A biweekly publication for faculty and staff

Investing in Future Technology Needs

April 28, 2014

It has been 12 weeks since I joined UC Merced as your chief information officer, and while I recognize there is much to do and there are many problems to solve, I am grateful for the patience, partnership and positive outlook expressed by faculty and staff members and students.

At UC Merced, we are fortunate to have talented and committed IT staff members. The people comprising the IT organization have been enormously helpful in orienting me to opportunities and challenges, and in sharing their problem-solving talents.

In addition to the IT staff, the network is one of our most strategic IT assets. Unlike buildings and facilities, it is less visible and its physical properties less apparent. But the network does consist of things you can touch and feel, that need care and support. It includes more than 1,500 individual pieces of equipment such as wireless access points, routers, switches and a variety of devices used to manage, maintain and secure the users and data that traverse the network.

The ubiquity of cloud computing — the ability to locate data and run software application from remote locations — and big data, so defined by its size, the speed at which it must be accessed and the variety of type, has placed critical importance on the network as key technology for moving information from point A to point B. 

Furthermore, it is not uncommon for people to carry two or three devices at a time that connect to the network.

All this means we need a network well designed for increasing demands, one that allows IT staff members to carefully and dynamically manage it as a resource according to shifting usage patterns.  

The campus network is an asset in which we need to continually invest.

As with most things, throwing money at the problem is not the sole solution. We do have insufficient coverage and need more wireless access points. However, in adding more access points, we also need to be mindful of adding newer technology to an infrastructure built on older technology standards. Doing so complicates our ability to manage all technology standards in a seamless fashion.

Given the rate of technological change, this is unavoidable. Yet it underscores that our approach to making technology investments should be based on informed understanding of current technology standards as defined and delivered by technology vendors and product manufacturers. 

Basically, we have to assume constant change and build an IT organization and the institutional processes that allow us to manage change though continuous improvement rather than lurching from breakdown to breakdown.

The network’s current value, based on the cost to replace each piece with a comparable device, is approximately $9 million.

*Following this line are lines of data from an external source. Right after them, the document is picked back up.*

-- ==== Sys2Proof/Machine/Step.lean ====
section
/-! DEFINITION. One step: the turn that comes next, the instruction it executes, its meaning. -/

namespace Sys2Proof.Machine

/-- One step of the machine. -/
def step (s : State) : Host.Outcome State Fault Refusal :=
  match s.nextTurn with
  | (u, t) =>
    match t.prepare u with
    | (some i, v) => endStep (exec i v)
    | (none, v) => endStep (.next v)

/-- s with the word of nbits bits placed where step fetches next. -/
def State.withFetchWord (s : State) (nbits w : Nat) : State :=
  s.placeWord (streamOfBits nbits) (leBytes (streamOfBits nbits).bytes (w % 2 ^ nbits))

end Sys2Proof.Machine
end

However, approximately 40 percent of our network devices are end-of-life (EOL).

Specifically, this means the vendors will no longer agree to support the hardware should components fail, nor will they provide upgraded software to run the devices or provide ongoing updates for security and other version upgrades.

Replacing all the current EOL network gear will cost more than $3 million. While it would seem prudent to rush out to replace equipment that is EOL — or equipment that no longer meets current technology performance standards — we would risk throwing good money after bad.

Instead, I have asked the network team to imagine a next-generation network — one that puts us on par with our sister UC campuses, that serves our researchers with high-performance data transfer and allows our students to download and stream content just as they might do at their homes.

Technology is no longer a trend. We all have to interact with it daily.

My goal is for IT staff members to provide the campus community with services and resources that help ease some of the pain when technology bites back.

Over the next few months, I will continue to discuss the challenges we face, ask for your input on how to best prioritize in the face of unbounded demand and share some of our achievements toward taming technology.